Gaza Ceasefire Holds
A cease-fire between Israel and Palestinian factions including Hamas held into a second day as delegations prepared for Cairo negotiations that aim to produce a longer-term truce (al-Jazeera). International Mideast envoy Tony Blair was in Cairo to meet with Egypt's foreign minister and Arab League officials on Wednesday.
CFR's Elliott Abrams discusses Hamas' financial situation in this new blog post.
IRAN: Iran's foreign ministry said there was still no new information about the Washington Post reporter detained with three others, including his wife and two photojournalists, last month in Tehran (AP).
Ebola Summit Begins
World Health Organization experts are convening in Geneva, Switzerland for a two-day conference to discuss new measures in tackling the Ebola outbreak (BBC).
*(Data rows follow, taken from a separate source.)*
/-- Section 2.5: the output of `E2 82 AC 41 C2 80`, little-endian words; an unwritten 0 is not listed. -/
theorem test_xfw_output :
    (scanned .xfw [0xE2, 0x82, 0xAC, 0x41, 0xC2, 0x80]).map
      (fun s => (s.res0, s.status, s.mem.filter (fun c => decide (0x2000 ≤ c.1)))) =
    some (3, 0, [(0x2000, 0xAC), (0x2001, 0x20), (0x2004, 0x41), (0x2008, 0x80)]) := by decide

/-- `20_memory.md` R43 item 3: overlapping regions are refused. -/
theorem test_xfw_overlap :
    refusalOf (exec .xfw { withInput [0x41] with arg2 := 0x0FFD }) = some .launchOverlap := by decide

/-! ## Steps -/

/-- A command word placed with `withFetchWord` runs in the next step: LEN sets BUSY. -/
theorem test_fetchWord_runs : (nextOf (step (State.reset.withFetchWord 32 5))).map (·.status) = some 1 := by
  decide

/-- P4: an illegal word stays in CMD and sets ERR = ILLEGAL_CMD. -/
theorem test_illegal_word : (nextOf (step (withMoves [.hostWrite 0 4 0x13]))).map
    (fun s => (s.cmd, s.status)) = some (0x13, 6) := by decide

/-- P5: a write to ARG1 during the scan is lost; after the completion it is stored. -/
theorem test_write_during_scan :
    (nextOf (step (running .len [.hostWrite 8 4 1]))).map (·.arg1) = some 3 ∧
    (nextOf (step { engineStep (running .len []) with pending := [.hostWrite 8 4 1] })).map (·.arg1) =
      some 1 := by decide

/-- `10_state.md` R23: a misaligned and a narrow register access are refused. -/
theorem test_odd_register_access :
    refusalOf (step (withMoves [.hostRead 2 4])) = some .registerAccessAlignment ∧
    refusalOf (step (withMoves [.hostRead 4 1])) = some .registerAccessWidth ∧
    refusalOf (step (withMoves [.hostRead 64 4])) = some .registerAccessOutsideWindow := by decide

/-! ## Witnesses: the hypotheses of each statement, met together -/

theorem running_inv (kind : ScanKind) (l : List Move) : (running kind l).Inv := by
  have hl : launchProblem State.reset.plat
      (scanOperands kind (withInput [0x41, 0x42, 0x43])) = none := by
    cases kind <;> decide
  have hm : Memory.wf (withInput [0x41, 0x42, 0x43]).mem = true ∧
      ∀ c ∈ (withInput [0x41, 0x42, 0x43]).mem, c.1 < Config.memSize := by decide
  refine ⟨hm.1, hm.2, withBusy_toNat_lt _ _, busyField_withBusy _ _, fun c hc => ?_⟩
  have hc' : scanOperands kind (withInput [0x41, 0x42, 0x43]) = c := Option.some.inj hc
  subst hc'
  exact ⟨rfl, rfl, rfl, rfl, hl, Nat.zero_le _, le_rfl⟩

theorem witness_OpcodeMapDecodes : (7 ≤ 7 ∧ 7 ≤ 15) ∧ (7 ≤ 15 ∧ 15 ≤ 15) := by decide

theorem witness_DecodeEncodeAgree :
    Instr.xfw.wellFormed = true ∧ decode 1 = .ok .cls ∧ decode 6 = .ok .xfw := by decide

theorem witness_StepRunsTheIssuedCommand : ∃ (s : State) (rest : List Move) (w : Word) (i : Instr),
    s.pending = .hostWrite s.plat.regBase 4 w :: rest ∧ s.busy = false ∧ decode w = .ok i :=
  ⟨withMoves [.hostWrite 0 4 3], [], 3, .enc, rfl, rfl, rfl⟩

theorem witness_FetchWordIsIssuedNext : ∃ (w : Word) (i : Instr), decode w = .ok i :=
  ⟨4, .dec, rfl⟩

theorem witness_IllegalWordOnlySignals : ∃ (s : State) (rest : List Move) (w : Word),
    s.pending = .hostWrite s.plat.regBase 4 w :: rest ∧ s.busy = false ∧
    ¬ (1 ≤ w.toNat ∧ w.toNat ≤ 6) :=
  ⟨withMoves [.hostWrite 0 4 7], [], 7, rfl, rfl, by decide⟩

theorem witness_WritesWhileBusyAreLost :
    (∃ (s : State) (v : Word) (rest : List Move), s.busy = true ∧
      s.pending = .hostWrite (s.plat.regBase + 0) 4 v :: rest) ∧
    (∃ (s : State) (rest : List Move), s.busy = true ∧
      s.pending = .hostRead (s.plat.regBase + 60) 4 :: rest) ∧ 60 < 64 ∧ 60 % 4 = 0 :=
  ⟨⟨running .len [.hostWrite 0 4 6], 6, [], rfl, rfl⟩,
    ⟨running .xfw [.hostRead 60 4], [], rfl, rfl⟩, by decide⟩

theorem witness_RegisterReadsHaveNoSideEffect : ∃ (s : State) (rest : List Move),
    s.pending = .hostRead (s.plat.regBase + 0x18) 4 :: rest ∧ 0x18 < 64 ∧ 0x18 % 4 = 0 :=
  ⟨withMoves [.hostRead 0x18 4], [], rfl, by decide⟩

theorem witness_ReservedOffsetsReadZeroIgnoreWrites :
    (∃ (s : State) (rest : List Move),
      s.pending = .hostRead (s.plat.regBase + 0x1C) 4 :: rest ∧ 0x1C < 64 ∧ 0x1C % 4 = 0) ∧
    (∃ (s : State) (rest : List Move) (v : Word),
      s.pending = .hostWrite (s.plat.regBase + 0x3C) 4 v :: rest ∧ 0x1C ≤ 0x3C ∧ 0x3C < 64 ∧
      0x3C % 4 = 0) :=
  ⟨⟨withMoves [.hostRead 0x1C 4], [], rfl, by decide⟩,
    ⟨withMoves [.hostWrite 0x3C 4 1], [], 1, rfl, by decide⟩⟩

theorem witness_ReadOnlyRegistersIgnoreWrites : ∃ (s : State) (rest : List Move) (v : Word),
    s.pending = .hostWrite (s.plat.regBase + 0x18) 4 v :: rest :=
  ⟨withMoves [.hostWrite 0x18 4 7], [], 7, rfl⟩

theorem witness_ArgumentWritesStore :
    (∃ (s : State) (rest : List Move) (v : Word), s.busy = false ∧
      s.pending = .hostWrite (s.plat.regBase + 0x04) 4 v :: rest) ∧
    (∃ (s : State) (rest : List Move) (v : Word), s.busy = false ∧
      s.pending = .hostWrite (s.plat.regBase + 0x08) 4 v :: rest) ∧
    (∃ (s : State) (rest : List Move) (v : Word), s.busy = false ∧
      s.pending = .hostWrite (s.plat.regBase + 0x0C) 4 v :: rest) :=
  ⟨⟨withMoves [.hostWrite 4 4 9], [], 9, rfl, rfl⟩, ⟨withMoves [.hostWrite 8 4 9], [], 9, rfl, rfl⟩,
    ⟨withMoves [.hostWrite 12 4 9], [], 9, rfl, rfl⟩⟩

theorem witness_OddRegisterAccessesAreRefused :
    (∃ (s : State) (rest : List Move) (v : Word),
      s.pending = .hostWrite (s.plat.regBase + 63) 4 v :: rest ∧ 63 < 64 ∧ 63 % 4 ≠ 0) ∧
    (∃ (s : State) (rest : List Move),
      s.pending = .hostRead (s.plat.regBase + 0) 8 :: rest ∧ 8 ≠ 4) :=
  ⟨⟨withMoves [.hostWrite 63 4 1], [], 1, rfl, by decide⟩, ⟨withMoves [.hostRead 0 8], [], rfl, by decide⟩⟩

/-- Both bounds of every range of `40_classifier.md` R61, where the clauses of the statement meet. -/
theorem witness_ClsReportsClassAndPayload :
    byteNat (withArg0 0x7F).arg0 0 = 0x7F ∧ byteNat (withArg0 0x80).arg0 0 = 0x80 ∧
    byteNat (withArg0 0xBF).arg0 0 = 0xBF ∧ byteNat (withArg0 0xC0).arg0 0 = 0xC0 ∧
    byteNat (withArg0 0xDF).arg0 0 = 0xDF ∧ byteNat (withArg0 0xE0).arg0 0 = 0xE0 ∧
    byteNat (withArg0 0xEF).arg0 0 = 0xEF ∧ byteNat (withArg0 0xF0).arg0 0 = 0xF0 ∧
    byteNat (withArg0 0xF7).arg0 0 = 0xF7 ∧ byteNat (withArg0 0xF8).arg0 0 = 0xF8 := by decide
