-- ==== Sys2Proof/Machine/HeaderCodec.lean ====
section
/-!
DEFINITION. The header codec, both formats, writing, parsing and sizing (spec/43_header_codec.md R210 to R216).
-/

namespace Sys2Proof.Machine

/-- `DecodeTag(t)` (R210): none where it raises UNSUPPORTED_HEADER_FORMAT, also for EOS_MARK. -/
def decodeTag (par : Params) (t : Option Nat) : Option HdrFmt :=
  if t = some par.tagCounts.toNat then some .counts
  else if t = some par.tagTree.toNat then some .tree
  else none

/-- `tree_bits(t)` (R211). -/
def treeBits (par : Params) (t : HuffTree) : Nat :=
  match t with
  | .leaf _ _ => 1 + par.vw
  | .node _ l r => 1 + treeBits par l + treeBits par r

/-- `hdr_bits(f, FREQ, t)`, the tag counted (R216). -/
def hdrBits (par : Params) (f : HdrFmt) (t : HuffTree) : Nat :=
  match f with
  | .counts => 32 + 32 * par.alphSize
  | .tree => 32 + 32 + treeBits par t

/-- `WriteCounts()` (R212). -/
def writeCounts (par : Params) (m : Memory) (p : Ports) : Ports :=
  (List.range par.alphSize).foldl (fun q s => writeBits 32 (freqGet m s).toNat q) p

/-- `WriteNode(n)`, preorder (R214). -/
def writeNode (par : Params) (t : HuffTree) (p : Ports) : Ports :=
  match t with
  | .leaf s _ => writeBits par.vw s.toNat (writeBits 1 1 p)
  | .node _ l r => writeNode par r (writeNode par l (writeBits 1 0 p))

/-- `WriteTree(t)` (R214). -/
def writeTree (par : Params) (t : HuffTree) (p : Ports) : Ports := writeNode par t (writeBits 32 (treeBits par t) p)

/-- The reading loop of `ParseCounts()` over the symbols still to read (R213): FREQ keeps the counts read so far. -/
def parseCounts (syms : List Nat) (m : Memory) (p : Ports) : Run (Memory × Ports) Unit :=
  match syms with
  | [] => .ok () (m, p)
  | s :: more =>
    match readBits 32 p with
    | (none, q) => .raise .truncatedStream (m, q)
    | (some c, q) => parseCounts more (freqSet m s (BitVec.ofNat 32 c)) q

/-- `ParseNode()` (R215), with NODES_USED and the ports. The first argument bounds the recursion depth: every level
allocates a node, so NODE_CAP + 1 is enough, and running out of it is the same MALFORMED_TREE as a full store. -/
def parseNode (par : Params) : Nat → Nat → Ports → Run (Nat × Ports) HuffTree
  | 0, used, p => .raise .malformedTree (used, p)
  | k + 1, used, p =>
    match readBits 1 p with
    | (none, q) => .raise .truncatedStream (used, q)
    | (some b, q) =>
      if b = 0 then
        if used = par.nodeCap then .raise .malformedTree (used, q)
        else
          match parseNode par k (used + 1) q with
          | .raise e st => .raise e st
          | .ok l (used', q') =>
            match parseNode par k used' q' with
            | .raise e st => .raise e st
            | .ok r st => .ok (.node 0 l r) st
      else
        match readBits par.vw q with
        | (none, q') => .raise .truncatedStream (used, q')
        | (some v, q') =>
          if v > par.eos then .raise .malformedTree (used, q')
          else if used = par.nodeCap then .raise .malformedTree (used, q')
          else .ok (.leaf (BitVec.ofNat 16 v) 0) (used + 1, q')

/-- `ParseCounts()` (R213): FREQ is cleared and read, then the tree is built from it. -/
def parseCountsHeader (s : State) : Run State HuffTree :=
  match parseCounts (List.range s.par.alphSize) [] s.ports with
  | .raise e (m, q) => .raise e { s with freq := m, ports := q }
  | .ok _ (m, q) =>
    match buildTree (loadFreq s.par m) with
    | none => .raise .emptyQueue { s with freq := m, ports := q }
    | some (r, st) => .ok r { s with freq := m, ports := q, nodes := st }

/-- TLEN_MISMATCH of R215: the length field against the bits parsed, from IN_BITS before and after the tree. -/
def lengthMismatch (field : Nat) (before after : Counter) : Bool := decide (after - before ≠ BitVec.ofNat 64 field)

/-- `ParseTree()` (R215). A tree parse that raises leaves TREE_LEN written and TLEN_MISMATCH as it was. -/
def parseTreeHeader (s : State) : Run State HuffTree :=
  match readBits 32 s.ports with
  | (none, q) => .raise .truncatedStream { s with ports := q }
  | (some field, q) =>
    match parseNode s.par (s.par.nodeCap + 1) s.nodes.used q with
    | .raise e (used, q') =>
      .raise e { s with treeLen := BitVec.ofNat 32 field, ports := q', nodes := { s.nodes with used := used } }
    | .ok r (used, q') =>
      let s' := { s with
        treeLen := BitVec.ofNat 32 field, ports := q', nodes := { s.nodes with used := used },
        tlenMismatch := s.tlenMismatch || lengthMismatch field q.inBits q'.inBits }
      if r.isLeaf && !r.isEosLeaf s.par then .raise .malformedTree s' else .ok r s'

/-- The parser of the selected format (R270, R272). -/
def parseHeader (f : HdrFmt) (s : State) : Run State HuffTree :=
  match f with
  | .counts => parseCountsHeader s
  | .tree => parseTreeHeader s

end Sys2Proof.Machine
end

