/-- R245: COMPRESS in its four cases. That a supply presented for a COMPRESS that reads nothing is released with it is the
model's choice (notes/assumptions/4.md), and that the counters are cleared before the check of MEASURED, as R245's
pseudocode has it, is read against R325's sentence (notes/assumptions/16.md). -/
def Obligations.CompressCommand : Prop :=
  encode (.compress false) = 0x31000000#32 ∧ encode (.compress true) = 0x31000001#32
  ∧ (∀ (force : Bool) (s : State), s.ports.outPend = [] → s.measured = false →
      exec (.compress force) s = .next { s with
        supplies := s.supplies.tail,
        ports := {
          rest := [], inPos := 0, inBits := 0, outPend := [], bitsWritten := 0,
          log := s.ports.log ++ [.closeOut, .closeIn] },
        err := some .preconditionViolation, errOp := 0x31#8, engine := .idle, done := true })
  ∧ (∀ (s : State), s.ports.outPend = [] → s.measured = true → ¬ 0 < s.savings.toInt →
      exec (.compress false) s = .next { s with
        supplies := s.supplies.tail,
        ports := {
          rest := [], inPos := 0, inBits := 0, outPend := [], bitsWritten := 0,
          log := s.ports.log ++ [.closeOut, .closeIn] },
        result0 := 0, result1 := 0, result2 := 0, engine := .idle, done := true })
  ∧ (∀ (force : Bool) (s : State) (b : List Byte) (bs : List (List Byte)) (t : HuffTree), s.par.legal = true →
      s.ports.outPend = [] → s.measured = true → (0 < s.savings.toInt ∨ force = true) → s.root = some t →
      s.supplies = b :: bs → (∀ u ∈ inputSymbols s.par b, codeGet s.ct u ≠ none) →
      exec (.compress force) s = .next { s with
        supplies := bs,
        ports := {
          rest := [], inPos := 0, inBits := BitVec.ofNat 64 (8 * b.length), outPend := [],
          bitsWritten := BitVec.ofNat 64
            (streamString s.par s.hdrFmt s.freq t s.ct (inputSymbols s.par b)).length,
          log := s.ports.log
            ++ (packBytes (streamString s.par s.hdrFmt s.freq t s.ct (inputSymbols s.par b))).map .byte
            ++ [.closeOut, .closeIn] },
        result0 := (BitVec.ofNat 64
            (streamString s.par s.hdrFmt s.freq t s.ct (inputSymbols s.par b)).length).extractLsb' 0 32,
        result1 := (BitVec.ofNat 64
            (streamString s.par s.hdrFmt s.freq t s.ct (inputSymbols s.par b)).length).extractLsb' 32 32,
        result2 := 0, engine := .idle, done := true })
  ∧ ∀ (force : Bool) (s : State) (b : List Byte) (bs : List (List Byte)) (t : HuffTree) (pre post : List Nat) (u : Nat),
      s.par.legal = true → s.ports.outPend = [] → s.measured = true → (0 < s.savings.toInt ∨ force = true) →
      s.root = some t → s.supplies = b :: bs → inputSymbols s.par b = pre ++ u :: post →
      (∀ v ∈ pre, codeGet s.ct v ≠ none) → codeGet s.ct u = none →
      exec (.compress force) s = .next { s with
        supplies := bs,
        ports := {
          rest := [], inPos := 0, inBits := BitVec.ofNat 64 ((pre.length + 1) * s.par.w), outPend := [],
          bitsWritten := BitVec.ofNat 64 (headerString s.par s.hdrFmt s.freq t ++ codesString s.ct pre).length,
          log := s.ports.log
            ++ (packBytes (headerString s.par s.hdrFmt s.freq t ++ codesString s.ct pre)).map .byte
            ++ [.closeOut, .closeIn] },
        err := some .noCode, errOp := 0x31#8, engine := .idle, done := true }

/-- R248, first part: COMPRESS of the supply that MEASURE counted writes exactly the accounted bits: BITS_WRITTEN = ACCT_BITS, which
it returns, and ceil(ACCT_BITS / 8) bytes are sent. -/
def Obligations.WrittenEqualsAccounted : Prop :=
  ∀ (f : HdrFmt) (s : State) (b : List Byte) (bs : List (List Byte)), s.par.legal = true → s.ports.outPend = [] →
    s.supplies = b :: b :: bs → (∀ u, (inputSymbols s.par b).count u < 2 ^ 32) →
    ∃ (s1 s2 : State) (out : List Byte), exec (.measure f) s = .next s1 ∧ exec (.compress true) s1 = .next s2
      ∧ s2.ports.bitsWritten = s1.acctBits ∧ s2.result0 = s1.acctBits.extractLsb' 0 32
      ∧ s2.result1 = s1.acctBits.extractLsb' 32 32 ∧ s2.err = s.err
      ∧ s2.ports.log = s1.ports.log ++ out.map .byte ++ [.closeOut, .closeIn]
      ∧ out.length = (s1.acctBits.toNat + 7) / 8

/-- R249: N copies of one symbol, N >= 2, format TREE at W = 8: a one-bit code, ACCT_BITS = N + 118, ORIG_BITS = 8N; plain
COMPRESS then writes the stream exactly when N >= 17. -/
def Obligations.SkewedInput : Prop :=
  ∀ (s : State) (a : Byte) (n : Nat) (bs : List (List Byte)), s.par.legal = true → s.par.w = 8 → s.ports.outPend = [] →
    2 ≤ n → n < 2 ^ 32 → s.supplies = List.replicate n a :: List.replicate n a :: bs →
    ∃ (s1 s2 : State) (out : List Byte), exec (.measure .tree) s = .next s1
      ∧ s1.root = some (.node (BitVec.ofNat 64 (n + 1)) (.leaf 256 1) (.leaf (a.zeroExtend 16) (BitVec.ofNat 64 n)))
      ∧ codeGet s1.ct a.toNat = some [true] ∧ codeGet s1.ct 256 = some [false]
      ∧ s1.origBits.toNat = 8 * n ∧ s1.acctBits.toNat = n + 118 ∧ s1.savings.toInt = 7 * (n : Int) - 118
      ∧ exec (.compress false) s1 = .next s2
      ∧ s2.ports.log = s1.ports.log ++ out.map .byte ++ [.closeOut, .closeIn]
      ∧ (out ≠ [] ↔ 17 ≤ n) ∧ (17 ≤ n → out.length = (n + 118 + 7) / 8)

/-! ### The decoder (spec/45_decoder.md) -/

/-- R270, R215, R273 to R275, R325: DECOMPRESS of a stream with a TREE header. It completes where the header is whole and
the paths end at EOS: it sends the symbols the paths lead to, W bits each, and reads no bit behind the EOS code, whatever
follows it. TRUNCATED_STREAM: a supply that ends inside the length field, inside the tree (before a node's first bit, or
inside a leaf's value), or inside a walk. MALFORMED_TREE: a leaf value above EOS, a node with the store full, a root that
is a leaf other than EOS. -/
def Obligations.DecompressTreeStream : Prop :=
  (∀ (s : State) (b : List Byte) (bs : List (List Byte)) (t : HuffTree) (field : Nat) (paths : List (List Bool))
    (syms : List Nat) (last more : List Bool), s.par.legal = true → s.ports.outPend = [] → s.supplies = b :: bs →
    t.symbolsLegal s.par = true → t.size ≤ s.par.nodeCap → field < 2 ^ 32 →
    (∀ x ∈ syms, x ≠ s.par.eos) → paths.map t.follow = syms.map some → t.follow last = some s.par.eos →
    supplyBits b = bitsMsb 32 s.par.magic.toNat ++ bitsMsb 32 s.par.tagTree.toNat ++ bitsMsb 32 field
      ++ treeString s.par t ++ paths.flatten ++ last ++ more →
    exec .decompress s = .next { s with
      supplies := bs, measured := false, root := some t.strip, ct := [], ctValid := false,
      nodes := { queue := [], used := t.size }, treeLen := BitVec.ofNat 32 field,
      tlenMismatch := decide (field ≠ treeBits s.par t),
      ports := {
        rest := [], inPos := 0,
        inBits := BitVec.ofNat 64 (96 + treeBits s.par t + paths.flatten.length + last.length), outPend := [],
        bitsWritten := BitVec.ofNat 64 (syms.length * s.par.w),
        log := s.ports.log ++ (packBytes (unitsString s.par syms)).map .byte ++ [.closeOut, .closeIn] },
      result0 := (BitVec.ofNat 64 (syms.length * s.par.w)).extractLsb' 0 32,
      result1 := (BitVec.ofNat 64 (syms.length * s.par.w)).extractLsb' 32 32,
      result2 := 0, engine := .idle, done := true })
  ∧ (∀ (s : State) (b : List Byte) (bs : List (List Byte)) (short : List Bool), s.par.legal = true →
      s.ports.outPend = [] → s.supplies = b :: bs → short.length < 32 →
      supplyBits b = bitsMsb 32 s.par.magic.toNat ++ bitsMsb 32 s.par.tagTree.toNat ++ short →
      exec .decompress s = .next (decompressFailed .truncatedStream 0 0 (8 * b.length) [] s))
  ∧ (∀ (s : State) (b : List Byte) (bs : List (List Byte)) (field : Nat) (place : ParsePlace) (tail : List Bool),
      s.par.legal = true → s.ports.outPend = [] → s.supplies = b :: bs → field < 2 ^ 32 → place.legal s.par = true →
      place.nodes ≤ s.par.nodeCap →
      supplyBits b = bitsMsb 32 s.par.magic.toNat ++ bitsMsb 32 s.par.tagTree.toNat ++ bitsMsb 32 field
        ++ place.bits s.par ++ tail →
      (tail = [] ∨ (∃ short, tail = true :: short ∧ short.length < s.par.vw) →
        exec .decompress s = .next (decompressFailed .truncatedStream place.nodes (BitVec.ofNat 32 field)
          (8 * b.length) [] s))
      ∧ (∀ v more, tail = true :: bitsMsb s.par.vw v ++ more → s.par.eos < v → v < 2 ^ s.par.vw →
        exec .decompress s = .next (decompressFailed .malformedTree place.nodes (BitVec.ofNat 32 field)
          (96 + (place.bits s.par).length + 1 + s.par.vw) [] s))
      ∧ (∀ v more, tail = true :: bitsMsb s.par.vw v ++ more → v ≤ s.par.eos → place.nodes = s.par.nodeCap →
        exec .decompress s = .next (decompressFailed .malformedTree place.nodes (BitVec.ofNat 32 field)
          (96 + (place.bits s.par).length + 1 + s.par.vw) [] s))
      ∧ ∀ more, tail = false :: more → place.nodes = s.par.nodeCap →
        exec .decompress s = .next (decompressFailed .malformedTree place.nodes (BitVec.ofNat 32 field)
          (96 + (place.bits s.par).length + 1) [] s))
  ∧ (∀ (s : State) (b : List Byte) (bs : List (List Byte)) (field v : Nat) (more : List Bool), s.par.legal = true →
      s.ports.outPend = [] → s.supplies = b :: bs → field < 2 ^ 32 → v < s.par.eos →
      supplyBits b = bitsMsb 32 s.par.magic.toNat ++ bitsMsb 32 s.par.tagTree.toNat ++ bitsMsb 32 field
        ++ true :: bitsMsb s.par.vw v ++ more →
      exec .decompress s = .next { decompressFailed .malformedTree 1 (BitVec.ofNat 32 field) (97 + s.par.vw) [] s with
        tlenMismatch := decide (field ≠ 1 + s.par.vw) })
  ∧ ∀ (s : State) (b : List Byte) (bs : List (List Byte)) (t : HuffTree) (field : Nat) (paths : List (List Bool))
      (syms : List Nat) (part : List Bool), s.par.legal = true → s.ports.outPend = [] → s.supplies = b :: bs →
      t.symbolsLegal s.par = true → t.size ≤ s.par.nodeCap → field < 2 ^ 32 →
      (∀ x ∈ syms, x ≠ s.par.eos) → paths.map t.follow = syms.map some → t.leadsInside part = true →
      supplyBits b = bitsMsb 32 s.par.magic.toNat ++ bitsMsb 32 s.par.tagTree.toNat ++ bitsMsb 32 field
        ++ treeString s.par t ++ paths.flatten ++ part →
      exec .decompress s = .next {
        decompressFailed .truncatedStream t.size (BitVec.ofNat 32 field) (8 * b.length) (unitsString s.par syms) s with
        root := some t.strip, tlenMismatch := decide (field ≠ treeBits s.par t) }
Discussions will include the decision on whether to declare a global health emergency, which could impose travel restrictions on affected areas.
CFR's Laurie Garrett discusses the significance of the WHO meeting and the need for global leadership in confronting the outbreak, on this conference call with CFR's John Campbell.
AFRICA: President Barack Obama held the keynote conference of his three-day U.S.-Africa Summit, convening nearly fifty African leaders with American investors (NYT).
Scotland Debates Independence
Scotland held a televised debate on the question of independence on Tuesday (Guardian), roughly six weeks before a September referendum that will determine whether Scotland breaks its 307-year union with England. The pro-independence camp, the Scottish National Party, has been trailing in opinion polls.
RUSSIA: Russia sharply increased its troop and vehicle presence on the eastern border of Ukraine (FT) in the past few days, raising fears of an invasion to stop the Ukrainian army's recent advances against pro-Russian separatists.
Putin seems to be angling for invasion, CFR's Janine Davidson writes in this blog post.
Brazil Denies Stagflation
Brazil's central bank chief Alexandre Tombini defended Brazil's economy on Tuesday, saying is was far from any "stagflation" and forecasted "reasonable" growth levels in 2015. Some economists and investors have criticized Brazil's mounting inflation and halting growth ahead of the October presidential elections (MercoPress).
UNITED STATES: Government officials announced that three temporary shelters that have housed almost 8,000 immigrant youths at military bases in California, Oklahoma and Texas will close in the next eight weeks (LATimes).